Christie Fighting as Hard as Ever

Published

Mike Christie was a defenseman who played over 400 games in the National Hockey league.

Christie’s scouting report on himself: “A physical player…a grinder who fought a fair amount. A blue collar player who would stand up for his teammates.”

Mike Christie sounds like the kind of guy we’d all want in our corner.

Today, at 68, Christie has the memories to look back on, but also reality to confront. Mike needs a kidney transplant.  It’s a lot tougher to face than the four joint replacements courtesy of hockey.

Three years ago Mike was diagnosed with kidney disease.  A year later he started dialysis.  It comes in several forms, none pleasant.

“Some days you feel really crappy, you don’t want to do anything,” acknowledges Christie. “You have no energy.  You get headaches.  Your strength is gone.”

It’s not easy fighting kidney disease.  It’s not easy reaching out to make others aware.

With Molly, his wife of 46 years. “She and my daughter Lisa are champions. They’ve gone out and actively put a Facebook page out there.”

“I don’t like to ask for anything,” he said.  “At first I was I don’t want to bring attention to myself, but I began to realize that’s the only way you may get a kidney.” 

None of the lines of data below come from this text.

-- ==== Sys2Proof/Machine/Bells.lean ====
section
/-! DEFINITION. Bells: signals, waits and their time-out, host writes, and the Reeve's watchdog (R307, R318 to R324). -/

namespace Sys2Proof.Machine

/-! ### Waits (R320) -/

/-- Bits of a Bell operation (Table BUND-8). -/
def bellSetOp : Nat := 0
def bellAddOp : Nat := 1
def bellMaxOp : Nat := 2
def bellErrorOp : Nat := 3

/-- A wait with value w on a Bell is satisfied (R320). -/
def Bell.satisfies (b : Bell) (w : Word) : Bool := !b.error && decide ((b.value - w).toNat < 2 ^ 31)

/-- What a unit waits for: the physical die, the Bell, the value, the run of the waiting entry, and when the wait began. -/
structure WaitOn where
  die : Nat
  bell : Nat
  value : Word
  run : Nat
  since : Nat
  deriving DecidableEq, Repr

/-- The physical die of a logical die that a Granary word names; a logical die that no die carries has none. -/
def State.granWait (s : State) (run since : Nat) (w : BitVec 128) : Option WaitOn :=
  let b := granBellOp w
  (s.dieOf b.die).map fun d => ⟨d, b.bell, BitVec.ofNat 32 b.value, run, since⟩

/-- The wait a unit stands in, if any. A Loom's wait is a condition of its head instruction (Table LOOM-4). -/
def State.waitOf (s : State) : UnitRef → Option WaitOn
  | .loom d h l =>
    let x := s.loom d h l
    match x.queue with
    | e :: _ =>
      let i := loomInstr e.word
      if i.waitEn then some ⟨d, i.waitBell, BitVec.ofNat 32 i.waitValue, e.run, x.headAt⟩ else none
    | [] => none
  | .sieve d h =>
    let x := s.sieve d h
    match x.queue with
    | e :: _ =>
      let b := sieveBellOp e.word
      if x.waiting then some ⟨d, b.bell, BitVec.ofNat 32 b.value, e.run, x.waitAt⟩ else none
    | [] => none
  | .gate d =>
    let x := s.gate d
    match x.queue with
    | e :: _ =>
      let b := gateBellOp e.word
      if x.waiting then some ⟨d, b.bell, BitVec.ofNat 32 b.value, e.run, x.waitAt⟩ else none
    | [] => none
  | .queue pair q =>
    match (s.pair pair).running.find? fun c => c.q == q && (granCmd c.word).opcode == 0x3D && !c.done with
    | some c => s.granWait c.run c.at_ c.word
    | none => none

/-- The source number of a unit (R321). -/
def unitNumber : UnitRef → Nat
  | .loom _ h l => h * 8 + l
  | .sieve _ h => 32 + h
  | .gate _ => 36
  | .queue _ q => 37 + q

/-- Entries of other jobs. -/
def State.keepJob {w : Nat} (s : State) (job : Nat) (es : List (QEntry w)) : List (QEntry w) :=
  es.filter fun e => s.runJob e.run != some job

/-- A unit discards a job's remaining queue entries (R320). -/
def State.discardAt (s : State) (u : UnitRef) (job : Nat) : State :=
  match u with
  | .loom d h l => let x := s.loom d h l; s.setLoom d h l { x with queue := s.keepJob job x.queue }
  | .sieve d h => let x := s.sieve d h; s.setSieve d h { x with queue := s.keepJob job x.queue, waiting := false }
  | .gate d => let x := s.gate d; s.setGate d { x with queue := s.keepJob job x.queue, waiting := false }
  | .queue pair q =>
    let x := s.pair pair
    let x := x.setQueue q (s.keepJob job (x.queue q))
    s.setPair pair { x with running := x.running.filter fun c => !(c.q == q && s.runJob c.run == some job) }

/-- Every unit that can wait on a Bell of die d: its own, and the queues of every pair. -/
def waitersOf (d : Nat) : List UnitRef :=
  ((numsFrom 0 32).map fun i => .loom d (i / 8) (i % 8)) ++ ((numsFrom 0 4).map fun h => .sieve d h) ++ [.gate d]
    ++ ((numsFrom 0 8).map fun p => (numsFrom 0 33).map fun q => UnitRef.queue p q).flatten

/-- Each unit that waits on a Bell discards the job's entries. -/
def discardWaiters (s : State) (d b : Nat) : List UnitRef → State
  | [] => s
  | u :: us =>
    match s.waitOf u with
    | some w =>
      if w.die = d && w.bell = b then
        match s.runJob w.run with
        | some j => discardWaiters (s.discardAt u j) d b us
        | none => discardWaiters s d b us
      else discardWaiters s d b us
    | none => discardWaiters s d b us

/-- A unit that waits on a Bell with its error bit set discards the job's remaining queue entries. -/
def State.errorWait (s : State) (u : UnitRef) : State :=
  match s.waitOf u with
  | some w => match s.runJob w.run with
    | some j => if (s.bell w.die w.bell).error then s.discardAt u j else s
    | none => s
  | none => s

/-! ### Signals (R319) -/

/-- The Bell after an operation (Table BUND-8). -/
def Bell.apply (x : Bell) (op : Nat) (v : Word) : Bell :=
  if op = bellSetOp then { x with value := v }
  else if op = bellAddOp then { x with value := x.value + v }
  else if op = bellMaxOp then { x with value := if x.value.toNat < v.toNat then v else x.value }
  else if op = bellErrorOp then { x with value := v, error := true }
  else x

/-- A signal takes effect on Bell b of physical die d. A die that is not in service has no Bell to signal (R430, R441). -/
def State.signal (s : State) (d b op : Nat) (v : Word) : State :=
  if s.served (diePage .bells d) && decide (b < 4096) && decide (op < 4) then
    let s := s.setBell d b ((s.bell d b).apply op v)
    let s := s.bump (diePage .bells d) signalCount_count
    if op = bellErrorOp then discardWaiters (s.event (diePage .bells d) bells_evtRaw_errorOp) d b (waitersOf d) else s
  else s

/-- The code under which the fault policy ends a step for the ERROR of a unit (R320). DESIGN CHOICE (log 25): the code of the
Bells, since no rule gives one. It is no fault of its own: the manager records none. -/
def bellErrorCode : Nat := 0x46

/-- A unit's signal. An ERROR on a Bell of a job goes to the fault manager, which ends the job's step by its policy (R320). -/
def State.unitSignal (s : State) (d b op : Nat) (v : Word) : State :=
  let t := s.signal d b op v
  match (s.bell d b).owner with
  | some o => if op = bellErrorOp && s.served (diePage .bells d) && decide (b < 4096) then
      t.withFaults (t.faults ++ [⟨0, (diePage .bells d).base, 0, some o.2, 0, t.now⟩]) else t
  | none => t

/-- A signal on a Bell named by logical die (R318). -/
def State.signalLogical (s : State) (i b op : Nat) (v : Word) : State :=
  match s.dieOf i with
  | some d => s.unitSignal d b op v
  | none => s

def execSignalSet (d bell : Nat) (v : Word) (s : State) : Host.Outcome State Fault Refusal :=
  .next (s.signal d bell bellSetOp v)
def execSignalAdd (d bell : Nat) (v : Word) (s : State) : Host.Outcome State Fault Refusal :=
  .next (s.signal d bell bellAddOp v)
def execSignalMax (d bell : Nat) (v : Word) (s : State) : Host.Outcome State Fault Refusal :=
  .next (s.signal d bell bellMaxOp v)
def execSignalError (d bell : Nat) (v : Word) (s : State) : Host.Outcome State Fault Refusal :=
  .next (s.unitSignal d bell bellErrorOp v)

/-- A host write to a Bell slot (R321, R433): it follows the PAGE_OWNER of the die's BELLS page, acts only on a Bell
from 64 up that the function owns, and is applied as a signal. -/
def State.bellWrite (s : State) (f d b op : Nat) (v : Word) : State :=
  if !s.served (diePage .bells d) then s
  else if !ownerAllows (s.owner (diePage .bells d)) (.host f) then s.deny (.host f)
  else if 64 ≤ b && (s.bell d b).owner.map (·.1) == some f then s.signal d b op v
  else s

def execBellSet (f d bell : Nat) (v : Word) (s : State) : Host.Outcome State Fault Refusal :=
  .next (s.bellWrite f d bell bellSetOp v)
def execBellAdd (f d bell : Nat) (v : Word) (s : State) : Host.Outcome State Fault Refusal :=
  .next (s.bellWrite f d bell bellAddOp v)

/-! ### The end of a wait -/

/-- The held work of a unit proceeds: the WAIT leaves the queue, or the Granary command is done. A Loom's head
instruction stays and may issue (R76). -/
def State.proceed (s : State) : UnitRef → State
  | .loom _ _ _ => s
  | .sieve d h => let x := s.sieve d h; s.setSieve d h { x with queue := x.queue.tail, waiting := false }
  | .gate d => let x := s.gate d; s.setGate d { x with queue := x.queue.tail, waiting := false }
  | .queue pair q =>
    let x := s.pair pair
    s.setPair pair { x with running := x.running.map fun c =>
      if c.q = q && (granCmd c.word).opcode = 0x3D then { c with done := true } else c }

/-- A SIEVE WAIT or Gate WAIT counts as an operation completed (R146, R173). -/
def State.countWait (s : State) : UnitRef → State
  | .sieve d h => s.bump64 (sievePage d h) sieve_opCountLo_count sieve_opCountHi_count
  | .gate d => s.bump64 (diePage .gate d) gate_opCountLo_count gate_opCountHi_count
  | _ => s

/-- A unit looks at its wait again: it goes on, or it discards the job's entries, or it waits on. -/
def execWaitSatisfied (u : UnitRef) (s : State) : Host.Outcome State Fault Refusal :=
  match s.waitOf u with
  | some w => .next (if (s.bell w.die w.bell).satisfies w.value then (s.proceed u).countWait u else s.errorWait u)
  | none => .next s

/-- A wait has been unsatisfied for the BELL_TIMEOUT of the Bell's die, in µs (R320): fault 0x46 on its BELLS page, with the Bell
and the waiting source. The clock comes to that instant at the earliest. -/
def execBellWaitTimeout (u : UnitRef) (s : State) : Host.Outcome State Fault Refusal :=
  match s.waitOf u with
  | some w =>
    if (s.bell w.die w.bell).satisfies w.value then .next s
    else if (s.bell w.die w.bell).error then .next (s.errorWait u)
    else
      let due := w.since + s.fld (diePage .bells w.die) bellTimeout_us * 1000
      .next ((s.passTo due).fault (diePage .bells w.die) 0x46 (infoOf [(w.bell, 0), (unitNumber u, 16)]) (s.runJob w.run))
  | none => .next s

/-! ### The Reeve's watchdog (R307) -/

/-- A write of REEVE_HEARTBEAT by the Hamlet's firmware: the watchdog starts again. -/
def execReeveHeartbeat (d h : Nat) (_v : Word) (s : State) : Host.Outcome State Fault Refusal :=
  .next (if hamletOk d h && s.dieLive d then s.setReeve d h { s.reeve d h with beat := s.now } else s)

/-- Some job runs on the Hamlet. -/
def State.reeveBusy (s : State) (d h : Nat) : Bool := (s.reeve d h).run.isSome

/-- The time-out of REEVE_WDOG in µs passes since the last heartbeat: fault 0x47 (R307). The clock comes to that
instant at the earliest. -/
def execReeveWatchdogExpiry (d h : Nat) (s : State) : Host.Outcome State Fault Refusal :=
  if hamletOk d h && s.dieLive d && s.reeveBusy d h then
    let due := (s.reeve d h).beat + s.fld (hamletPage d h) reeveWdog_timeout * 1000
    let job := match (s.reeve d h).run with
      | some r => s.runJob r
      | none => none
    .next (((s.passTo due).setReeve d h { s.reeve d h with beat := max s.now due }).fault (hamletPage d h)
      0x47 0 job)
  else .next s

end Sys2Proof.Machine
end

DAWG Nation Founder Martin Richardson recalls, “When I was a kid my dad used to take me to Colorado Rockies games and one of my favorite players was the rough and tumble captain, Mike Christie.  To meet Mike and his family has been truly special and to be able to assist in helping them is beyond words.”

With Cap (l) and Matt Martinez who has donated a kidney to save a life. “Thank you everyone for your continued support,” Richardson said. “We can’t do it without you.”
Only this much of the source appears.